Every line of the records below that holds the word "modRel" should be copied out.

* **THE DATA**
[Start of Attachment]
/-- Post the next waiting entry: IMMEDIATE responses, then notifications while the port is in ACTIVE, then other responses, where the slots it needs are
free; two slots are kept for the first two kinds (R334, R345). -/
def postNext (s : State) (p : PortIx) : State :=
  let m := (s.port p).mbx
  let imm (r : Rsp) : Bool := r.cls = .immediate
  match m.wait.find? imm, (if s.portActive p then m.notes else []), m.wait with
  | some r, _, _ => if rspFits m.rspFree r then postRsp s p r (removeFirst imm m.wait) else s
  | none, n :: rest, _ =>
    if 1 ≤ m.rspFree then
      postEntries (s.modMbx p (fun m => { m with notes := rest, lostFlag := false })) p [noteEntry n m.lostFlag] n.due
    else s
  | none, [], r :: rs => if rspFits m.rspFree r then postRsp s p r rs else s
  | none, [], [] => s

/-- Post entries one after another. -/
def postMany : Nat → State → PortIx → State
  | 0, s, _ => s
  | n + 1, s, p => postMany n (postNext s p) p

/-- Request slots that responses posted at this instant free: they count before a claim (R25, R333). -/
def slotsDue (s : State) (p : PortIx) (t : Time) : Nat :=
  let n := countIf (fun i => match i with | .responsePost u q => decide (u = t) && decide (q = p) | _ => false) s.pending
  ((postMany n s p).port p).mbx.reqFree - (s.port p).mbx.reqFree

/-- Whether a doorbell acknowledges entries that were sent (R335). -/
def doorbellOk (m : Mbx) (body : List Byte) : Bool :=
  decide (u8 body 0 = 1) && decide ((u16 body 2 + 65536 - m.consumed) % 65536 ≤ (m.sentCount + 65536 - m.consumed) % 65536)

/-- The response slots of consumed entries are freed (R335). -/
def Mbx.consume (m : Mbx) (body : List Byte) : Mbx :=
  let n := (u16 body 2 + 65536 - m.consumed) % 65536
  { m with ring := m.ring.drop n, rspFree := m.rspFree + min n m.ring.length, consumed := u16 body 2 }

/-- Doorbells of this instant free their slots before a claim (R25). -/
def doorbellsDue (s : State) (p : PortIx) (t : Time) : State :=
  s.pending.foldl (fun s i => match i with
    | .doorbell u q body =>
      if u = t ∧ q = p ∧ s.portActive p ∧ doorbellOk (s.port p).mbx body then s.modMbx p (fun m => m.consume body) else s
    | _ => s) s

/-- A CMD packet whose last cell has been accepted (R297, R304, R311, R317). -/
def takeCmd (s : State) (p : PortIx) (pkt : List Byte) (seq : Nat) (t : Time) : State :=
  if !crc32Ok pkt then refusePacket (s.bump (aLINK_PKT_ERR p.val) 31 16 1) p else
  let q := s.port p
  let left := (q.mbx.cmdLimit + slotsDue s p t + 65536 - q.mbx.acceptedReq % 65536) % 65536
  let kind := u8 pkt 0
  if kind = 0 ∧ (left = 0 ∨ 32768 ≤ left) then refusePacket (proto s p) p else
  let s := s.modRel p (fun r => { r with
    rxAck := seq, rxSeq := (seq + 1) % 256, rxBuf := [], rxOpen := false, owedAck := some (r.owedAck.getD t), nakAt := none })
  if kind = 0 ∧ pkt.length = 72 then
    deliver (s.modMbx p (fun m => { m with acceptedReq := (m.acceptedReq + 1) % 65536 })) p tCMD (slice pkt 4 64) t
  else if kind = 1 ∧ pkt.length = 16 then deliver s p tDOORBELL (slice pkt 4 8) t
  else proto s p

/-- An upstream reliable cell (R303, R304). -/
def rxReliable (s : State) (p : PortIx) (sop eop : Bool) (pay : List Byte) (t : Time) : State :=
  let seq := u8 pay 0
  let s := takeAck s p (u8 pay 1) t
  let r := (s.port p).rel
  let d := (seq + 256 - r.rxSeq) % 256
  if d = 0 then
    let first := if sop then seq else r.rxFirst
    let buf := if sop then pay.drop 2 else r.rxBuf ++ pay.drop 2
    if !sop && !r.rxOpen then
      -- a cell of no packet: taken in order and discarded
      proto (s.modRel p (fun r => { r with rxSeq := (seq + 1) % 256, rxAck := seq, owedAck := some t, nakAt := none })) p
    else
      let s := s.modRel p (fun r => { r with
        rxSeq := (seq + 1) % 256, rxBuf := buf, rxOpen := true, rxFirst := first, nakAt := none })
      if eop then takeCmd s p buf seq t else s
  else if 192 ≤ d then s.modRel p (fun r => { r with owedAck := some (r.owedAck.getD t) })
  else
    let again := match r.nakAt with | none => true | some n => decide (n + r.rto * us / 2 ≤ t)
    if again then s.modRel p (fun r => { r with owedNak := true, nakAt := some t }) else s

/-- One upstream cell with its R15 stamp (R295 to R298). -/
def rxCell (s : State) (p : PortIx) (cell : List Byte) (t : Time) : State :=
  let b0 := u8 cell 0
  let b1 := u8 cell 1
  let type := b0 / 16
  let sop := bit b1 7
  let eop := bit b1 6
  let len := b1 % 64
  if !([tCMD, tCREDIT, tACK, tTIME, tTRIG, tTRAIN, tFILL].contains type) then s.bump (aLINK_PKT_ERR p.val) 15 8 1
  else if len = 0 ∨ 62 < len ∨ (eop = false ∧ len ≠ 62) ∨ b0 % 16 ≠ 0 then proto s p
  else if type = tFILL then s
  else
    let pay := slice cell 2 len
    if type = tCMD then (if len < 2 then proto s p else rxReliable s p sop eop pay t)
    else if type = tCREDIT ∨ type = tACK ∨ type = tTRAIN then
      (if sop && eop then deliver s p type pay t else proto s p)
    else
      -- unreliable context of the one upstream stream
      let s := if sop then s.modPort p (fun q => { q with rxPkt := some (type, pay) })
        else s.modPort p (fun q => { q with rxPkt := q.rxPkt.map (fun (x : Nat × List Byte) => (x.1, x.2 ++ pay)) })
      if eop then
        match (s.port p).rxPkt with
        | some (ty, body) => deliver (s.modPort p (fun q => { q with rxPkt := none })) p ty body t
        | none => s
      else s

/-- The five cells of a codeword, each stamped when its last symbol is received (R15). -/
def rxCells (s : State) (p : PortIx) (bytes : List Byte) (t : Time) : State :=
  let up := (s.port p).tr.upRate
  (List.range 5).foldl (fun s k => rxCell s p (slice bytes (64 * k) 64) (t - upSymbols up (1360 - 256 * (k + 1)))) s

/-- `UPSTREAM_CODEWORD`: polarity, precoding and the Gray map are undone, the codeword is decoded, and its cells are delivered or
discarded together (R257, R258, R290 to R293). -/
def execUpstreamCodeword (t : Time) (p : PortIx) (levels : List (Fin 4)) (s : State) : Out :=
  event s t (fun s => s.portActive p && decide (levels.length = 1360) && decide ((s.port p).lt.cwUp < 256)) (fun s =>
    let q := s.port p
    let ys := levels.map (fun y => if q.phy.upInv then 3 - y.val else y.val)
    let vs := if q.tr.preUp then unprecode q.rxY ys else ys
    let s := s.modPort p (fun q => { q with rxY := ys.getLastD 0, lt := { q.lt with cwUp := q.lt.cwUp + 1 } })
    match gf10.decode 16 (valuesCw vs) with
    | none =>
      (s.bump (aLINK_FEC_UNC p.val) 31 0 1).modPort p (fun q => { q with unc := (q.unc + 1) % 65536 })
    | some (w, n) =>
      let s := if n = 0 then s else (s.bump (aLINK_FEC_CORR p.val) 31 0 1).bump (aLINK_FEC_SYM p.val) 31 0 n
      rxCells s p (leBytes 320 (symVal (w.take 256))) t)

/-! ## Control cells, time and triggers -/

/-- A control or unreliable packet is acted on only with a good CRC of the right length (R297, R302). -/
def withBody (s : State) (p : PortIx) (type n : Nat) (body : List Byte) (t : Time) (f : State → Time → State) : Out :=
  event s t (fun s => s.portActive p) (fun s =>
    let (stamp, s) := takeIn s p type body t
    if body.length = n && crc32Ok body then f s stamp
    else s.bump (aLINK_PKT_ERR p.val) 31 16 1)

/-- `ACK`: an acknowledgement, or with bit 0 a NAK (R302, R306, R307). -/
def execAck (t : Time) (p : PortIx) (body : List Byte) (s : State) : Out :=
  withBody s p tACK 8 body t (fun s stamp =>
    let ok := ackOk (s.port p).rel (u8 body 0)
    let s := takeAck s p (u8 body 0) stamp
    if ok && bit (u8 body 1) 0 then takeNak s p (u8 body 0) stamp else s)

/-- The counts of a CREDIT cell, by stream. -/
def creditCounts (body : List Byte) : List Nat := (List.range 16).map (fun v => u16 body (2 + 2 * v))

/-- Counts never go back nor beyond the cells sent (R309). -/
def creditOk (c : Credits) (freed : List Nat) : Bool :=
  let out (sent f : Nat) : Nat := (sent + 65536 - f % 65536) % 65536
  (List.range 16).all (fun v => decide (out (c.sent.getD v 0) (freed.getD v 0) ≤ out (c.sent.getD v 0) (c.freed.getD v 0)))

/-- Credit that CREDIT cells of this same instant give back; a release counts before a claim (R25). -/
def creditDue (s : State) (p : PortIx) (t : Time) : State :=
  s.pending.foldl (fun s i => match i with
    | .credit u q body =>
      if u = t ∧ q = p ∧ body.length = 56 ∧ crc32Ok body ∧ !bit (u8 body 0) 0 ∧ creditOk (s.port p).cr (creditCounts body) then
        s.modPort p (fun q => { q with cr := { q.cr with freed := creditCounts body } })
      else s
    | _ => s) s

/-- `CREDIT`: cells freed per stream, and the allowances of the first INIT (R302, R309, R310). -/
def execCredit (t : Time) (p : PortIx) (body : List Byte) (s : State) : Out :=
  withBody s p tCREDIT 56 body t (fun s _ =>
    let c := (s.port p).cr
    let freed := creditCounts body
    let allow := (List.range 16).map (fun v => u8 body (34 + v))
    let init := bit (u8 body 0) 0
    if !creditOk c freed || (init && !c.init && allow.any (fun a => decide (63 < a))) then proto s p else
    let s := if init && c.init then proto s p else s
    s.modPort p (fun q => { q with cr := { q.cr with
      freed := freed
      allow := if init && !c.init then allow.map (fun a => 64 * (a + 1)) else q.cr.allow
      init := q.cr.init || init } }))

/-- `TRAIN_CELL`: ABORT ends ACTIVE with reason ABORT (R267, R302). -/
def execTrainCell (t : Time) (p : PortIx) (body : List Byte) (s : State) : Out :=
  withBody s p tTRAIN 8 body t (fun s stamp =>
    if u8 body 0 = 0x0F then dropPort s p 6 stamp else proto s p)

/-- Signed difference of two 64-bit times. -/
def diff64 (a b : Nat) : Int := signed 64 ((a + 2 ^ 64 - b % 2 ^ 64) % 2 ^ 64)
[End of Attachment]
* **RESULT OF THIS TASK**
  let s := s.modRel p (fun r => { r with
      proto (s.modRel p (fun r => { r with rxSeq := (seq + 1) % 256, rxAck := seq, owedAck := some t, nakAt := none })) p
      let s := s.modRel p (fun r => { r with
  else if 192 ≤ d then s.modRel p (fun r => { r with owedAck := some (r.owedAck.getD t) })
    if again then s.modRel p (fun r => { r with owedNak := true, nakAt := some t }) else s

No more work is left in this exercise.